_WORK INSTRUCTION_. Only one stretch of the listing below is wanted. Begin at the line that has "none → s.requestReset", stop after the line that has "(wordOf f &&&", and repeat every line in between exactly.

━━ TASK DATA ━━

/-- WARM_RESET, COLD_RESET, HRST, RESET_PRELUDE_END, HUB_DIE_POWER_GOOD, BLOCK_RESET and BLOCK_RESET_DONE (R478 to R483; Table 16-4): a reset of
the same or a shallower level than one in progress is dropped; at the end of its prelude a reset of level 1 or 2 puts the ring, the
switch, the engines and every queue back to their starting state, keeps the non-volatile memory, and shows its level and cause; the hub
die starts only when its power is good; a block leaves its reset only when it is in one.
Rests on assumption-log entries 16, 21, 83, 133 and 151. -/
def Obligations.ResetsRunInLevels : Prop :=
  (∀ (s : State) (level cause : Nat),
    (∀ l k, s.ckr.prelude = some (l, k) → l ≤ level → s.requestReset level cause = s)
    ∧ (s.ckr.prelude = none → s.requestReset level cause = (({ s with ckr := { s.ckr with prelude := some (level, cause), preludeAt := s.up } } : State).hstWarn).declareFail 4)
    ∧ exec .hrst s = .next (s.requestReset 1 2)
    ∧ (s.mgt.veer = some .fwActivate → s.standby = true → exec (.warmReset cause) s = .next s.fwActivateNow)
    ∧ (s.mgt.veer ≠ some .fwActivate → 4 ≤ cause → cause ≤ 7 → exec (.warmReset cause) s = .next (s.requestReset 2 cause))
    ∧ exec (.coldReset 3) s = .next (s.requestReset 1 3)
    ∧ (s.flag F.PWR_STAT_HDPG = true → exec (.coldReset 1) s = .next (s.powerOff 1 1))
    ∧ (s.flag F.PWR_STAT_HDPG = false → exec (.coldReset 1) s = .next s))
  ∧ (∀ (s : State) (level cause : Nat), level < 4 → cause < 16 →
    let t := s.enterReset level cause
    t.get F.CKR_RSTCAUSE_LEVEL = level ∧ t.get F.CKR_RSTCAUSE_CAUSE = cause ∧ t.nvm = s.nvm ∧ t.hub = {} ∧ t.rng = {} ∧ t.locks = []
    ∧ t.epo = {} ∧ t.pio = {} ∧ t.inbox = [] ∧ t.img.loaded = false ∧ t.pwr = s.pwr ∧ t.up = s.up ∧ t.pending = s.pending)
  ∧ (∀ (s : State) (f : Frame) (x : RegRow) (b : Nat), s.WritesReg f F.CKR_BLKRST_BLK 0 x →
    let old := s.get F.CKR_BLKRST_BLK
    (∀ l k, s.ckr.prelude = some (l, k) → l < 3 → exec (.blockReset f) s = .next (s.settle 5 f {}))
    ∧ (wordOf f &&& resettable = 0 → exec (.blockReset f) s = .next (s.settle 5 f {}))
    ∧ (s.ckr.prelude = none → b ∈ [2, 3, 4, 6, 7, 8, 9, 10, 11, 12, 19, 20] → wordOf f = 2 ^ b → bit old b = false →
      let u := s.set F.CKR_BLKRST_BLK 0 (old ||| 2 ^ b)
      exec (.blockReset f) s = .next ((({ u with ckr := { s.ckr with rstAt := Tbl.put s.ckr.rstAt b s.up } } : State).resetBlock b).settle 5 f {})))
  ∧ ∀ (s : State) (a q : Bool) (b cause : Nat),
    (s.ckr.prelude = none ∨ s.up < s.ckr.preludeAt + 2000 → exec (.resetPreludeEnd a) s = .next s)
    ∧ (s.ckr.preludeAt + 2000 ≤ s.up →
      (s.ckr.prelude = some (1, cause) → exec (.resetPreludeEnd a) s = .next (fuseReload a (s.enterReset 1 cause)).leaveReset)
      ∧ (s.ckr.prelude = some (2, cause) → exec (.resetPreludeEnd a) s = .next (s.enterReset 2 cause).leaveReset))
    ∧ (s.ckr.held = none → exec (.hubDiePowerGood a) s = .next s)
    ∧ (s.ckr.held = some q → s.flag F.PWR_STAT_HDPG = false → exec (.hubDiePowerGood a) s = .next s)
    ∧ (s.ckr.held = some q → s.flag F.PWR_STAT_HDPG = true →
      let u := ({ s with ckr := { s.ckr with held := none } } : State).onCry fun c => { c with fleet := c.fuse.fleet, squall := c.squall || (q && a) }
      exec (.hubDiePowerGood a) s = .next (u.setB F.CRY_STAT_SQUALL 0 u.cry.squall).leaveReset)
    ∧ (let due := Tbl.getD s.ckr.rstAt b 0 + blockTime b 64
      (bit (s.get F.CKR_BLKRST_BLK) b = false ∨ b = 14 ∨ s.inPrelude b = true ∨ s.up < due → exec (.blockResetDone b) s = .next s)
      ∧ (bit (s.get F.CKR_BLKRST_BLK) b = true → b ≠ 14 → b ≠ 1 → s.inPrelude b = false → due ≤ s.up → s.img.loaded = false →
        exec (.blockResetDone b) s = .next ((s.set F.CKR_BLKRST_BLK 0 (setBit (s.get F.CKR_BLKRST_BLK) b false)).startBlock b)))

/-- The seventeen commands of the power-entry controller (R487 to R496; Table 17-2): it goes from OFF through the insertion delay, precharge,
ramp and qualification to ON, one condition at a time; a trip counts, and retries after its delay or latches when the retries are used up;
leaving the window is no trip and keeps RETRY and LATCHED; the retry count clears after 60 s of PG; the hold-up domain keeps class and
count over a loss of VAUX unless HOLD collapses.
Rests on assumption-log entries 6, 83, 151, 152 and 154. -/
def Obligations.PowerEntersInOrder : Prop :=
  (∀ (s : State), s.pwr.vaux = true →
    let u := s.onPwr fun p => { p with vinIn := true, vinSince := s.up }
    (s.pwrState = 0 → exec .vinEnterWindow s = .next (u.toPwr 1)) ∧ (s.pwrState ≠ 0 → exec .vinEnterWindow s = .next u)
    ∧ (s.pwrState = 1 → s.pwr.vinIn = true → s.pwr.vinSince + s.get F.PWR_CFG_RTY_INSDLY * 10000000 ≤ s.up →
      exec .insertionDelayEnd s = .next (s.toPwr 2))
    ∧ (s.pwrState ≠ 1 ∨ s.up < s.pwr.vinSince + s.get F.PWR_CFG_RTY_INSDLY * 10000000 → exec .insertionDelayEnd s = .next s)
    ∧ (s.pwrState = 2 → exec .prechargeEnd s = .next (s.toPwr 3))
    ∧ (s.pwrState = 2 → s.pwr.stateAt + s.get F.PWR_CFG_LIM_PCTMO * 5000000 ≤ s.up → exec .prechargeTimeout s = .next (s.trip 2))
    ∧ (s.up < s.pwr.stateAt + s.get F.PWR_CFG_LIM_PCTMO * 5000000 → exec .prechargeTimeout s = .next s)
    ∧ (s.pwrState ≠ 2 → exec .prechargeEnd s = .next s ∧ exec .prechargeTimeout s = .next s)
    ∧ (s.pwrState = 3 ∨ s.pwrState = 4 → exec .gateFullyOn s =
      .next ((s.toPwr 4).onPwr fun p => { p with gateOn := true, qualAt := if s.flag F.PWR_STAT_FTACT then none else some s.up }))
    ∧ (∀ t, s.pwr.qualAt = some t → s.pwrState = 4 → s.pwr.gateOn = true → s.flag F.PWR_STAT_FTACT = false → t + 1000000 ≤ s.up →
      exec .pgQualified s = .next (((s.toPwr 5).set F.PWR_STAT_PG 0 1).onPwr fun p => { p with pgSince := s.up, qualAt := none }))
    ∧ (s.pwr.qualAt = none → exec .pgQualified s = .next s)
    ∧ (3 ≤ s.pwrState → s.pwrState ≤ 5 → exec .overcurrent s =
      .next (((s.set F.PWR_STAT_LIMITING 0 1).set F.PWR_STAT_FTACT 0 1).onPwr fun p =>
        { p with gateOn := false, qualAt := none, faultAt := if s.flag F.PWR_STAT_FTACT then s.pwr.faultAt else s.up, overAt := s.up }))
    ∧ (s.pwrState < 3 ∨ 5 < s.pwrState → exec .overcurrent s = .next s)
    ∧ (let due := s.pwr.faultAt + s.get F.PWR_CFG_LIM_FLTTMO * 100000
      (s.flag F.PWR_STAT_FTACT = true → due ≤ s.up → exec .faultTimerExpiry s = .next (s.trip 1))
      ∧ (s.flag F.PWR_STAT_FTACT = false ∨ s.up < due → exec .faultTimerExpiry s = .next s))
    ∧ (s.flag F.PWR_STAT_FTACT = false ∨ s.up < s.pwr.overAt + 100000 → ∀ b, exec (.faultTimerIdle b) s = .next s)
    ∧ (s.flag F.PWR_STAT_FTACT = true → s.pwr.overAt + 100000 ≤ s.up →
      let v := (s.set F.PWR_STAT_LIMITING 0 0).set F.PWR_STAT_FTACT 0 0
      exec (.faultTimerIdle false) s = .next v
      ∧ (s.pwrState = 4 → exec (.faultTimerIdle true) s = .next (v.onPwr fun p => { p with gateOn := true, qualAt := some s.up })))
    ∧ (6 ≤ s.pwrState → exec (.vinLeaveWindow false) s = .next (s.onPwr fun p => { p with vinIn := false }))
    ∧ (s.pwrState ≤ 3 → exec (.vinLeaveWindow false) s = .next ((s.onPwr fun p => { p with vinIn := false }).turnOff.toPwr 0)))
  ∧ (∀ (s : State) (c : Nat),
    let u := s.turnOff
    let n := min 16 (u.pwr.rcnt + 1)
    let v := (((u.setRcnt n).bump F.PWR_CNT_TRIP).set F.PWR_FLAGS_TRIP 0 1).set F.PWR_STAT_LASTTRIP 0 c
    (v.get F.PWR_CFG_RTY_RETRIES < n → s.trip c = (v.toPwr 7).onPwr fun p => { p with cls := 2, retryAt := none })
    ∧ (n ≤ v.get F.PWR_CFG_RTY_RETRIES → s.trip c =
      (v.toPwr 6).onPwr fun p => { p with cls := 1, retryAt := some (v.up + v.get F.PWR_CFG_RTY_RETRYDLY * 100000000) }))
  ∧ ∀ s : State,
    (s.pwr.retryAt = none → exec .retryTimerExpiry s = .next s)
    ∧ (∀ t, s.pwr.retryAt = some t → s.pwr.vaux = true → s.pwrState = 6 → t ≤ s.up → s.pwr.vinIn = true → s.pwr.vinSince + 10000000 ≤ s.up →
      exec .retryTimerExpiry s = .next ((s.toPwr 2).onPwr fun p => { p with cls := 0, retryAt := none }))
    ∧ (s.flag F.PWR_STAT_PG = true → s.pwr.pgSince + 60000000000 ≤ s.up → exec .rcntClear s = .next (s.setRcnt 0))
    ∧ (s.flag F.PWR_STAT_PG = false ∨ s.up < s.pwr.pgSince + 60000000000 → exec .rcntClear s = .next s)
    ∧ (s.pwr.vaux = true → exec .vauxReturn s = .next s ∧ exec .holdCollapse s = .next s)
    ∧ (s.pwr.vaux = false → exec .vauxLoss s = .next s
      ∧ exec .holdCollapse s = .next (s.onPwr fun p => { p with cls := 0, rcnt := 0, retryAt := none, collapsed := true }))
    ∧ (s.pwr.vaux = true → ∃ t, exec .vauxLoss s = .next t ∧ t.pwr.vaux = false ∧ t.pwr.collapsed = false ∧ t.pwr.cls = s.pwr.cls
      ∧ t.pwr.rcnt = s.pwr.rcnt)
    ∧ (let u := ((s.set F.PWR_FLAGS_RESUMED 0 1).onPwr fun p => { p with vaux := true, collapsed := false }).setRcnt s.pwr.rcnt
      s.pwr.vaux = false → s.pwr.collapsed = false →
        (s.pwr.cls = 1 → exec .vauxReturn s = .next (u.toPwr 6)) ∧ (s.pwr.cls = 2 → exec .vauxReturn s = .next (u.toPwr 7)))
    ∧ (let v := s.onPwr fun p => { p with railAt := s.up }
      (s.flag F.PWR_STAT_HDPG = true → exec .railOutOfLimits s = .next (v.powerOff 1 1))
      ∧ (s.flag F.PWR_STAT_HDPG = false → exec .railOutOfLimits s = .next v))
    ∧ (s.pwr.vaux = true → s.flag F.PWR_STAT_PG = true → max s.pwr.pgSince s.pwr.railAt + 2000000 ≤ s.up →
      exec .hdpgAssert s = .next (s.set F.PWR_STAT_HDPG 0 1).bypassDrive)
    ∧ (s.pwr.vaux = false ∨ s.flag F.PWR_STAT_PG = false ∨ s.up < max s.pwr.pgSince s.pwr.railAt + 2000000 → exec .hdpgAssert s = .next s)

━━━

_WRITTEN SOLUTION_.
    ∧ (s.ckr.prelude = none → s.requestReset level cause = (({ s with ckr := { s.ckr with prelude := some (level, cause), preludeAt := s.up } } : State).hstWarn).declareFail 4)
    ∧ exec .hrst s = .next (s.requestReset 1 2)
    ∧ (s.mgt.veer = some .fwActivate → s.standby = true → exec (.warmReset cause) s = .next s.fwActivateNow)
    ∧ (s.mgt.veer ≠ some .fwActivate → 4 ≤ cause → cause ≤ 7 → exec (.warmReset cause) s = .next (s.requestReset 2 cause))
    ∧ exec (.coldReset 3) s = .next (s.requestReset 1 3)
    ∧ (s.flag F.PWR_STAT_HDPG = true → exec (.coldReset 1) s = .next (s.powerOff 1 1))
    ∧ (s.flag F.PWR_STAT_HDPG = false → exec (.coldReset 1) s = .next s))
  ∧ (∀ (s : State) (level cause : Nat), level < 4 → cause < 16 →
    let t := s.enterReset level cause
    t.get F.CKR_RSTCAUSE_LEVEL = level ∧ t.get F.CKR_RSTCAUSE_CAUSE = cause ∧ t.nvm = s.nvm ∧ t.hub = {} ∧ t.rng = {} ∧ t.locks = []
    ∧ t.epo = {} ∧ t.pio = {} ∧ t.inbox = [] ∧ t.img.loaded = false ∧ t.pwr = s.pwr ∧ t.up = s.up ∧ t.pending = s.pending)
  ∧ (∀ (s : State) (f : Frame) (x : RegRow) (b : Nat), s.WritesReg f F.CKR_BLKRST_BLK 0 x →
    let old := s.get F.CKR_BLKRST_BLK
    (∀ l k, s.ckr.prelude = some (l, k) → l < 3 → exec (.blockReset f) s = .next (s.settle 5 f {}))
    ∧ (wordOf f &&& resettable = 0 → exec (.blockReset f) s = .next (s.settle 5 f {}))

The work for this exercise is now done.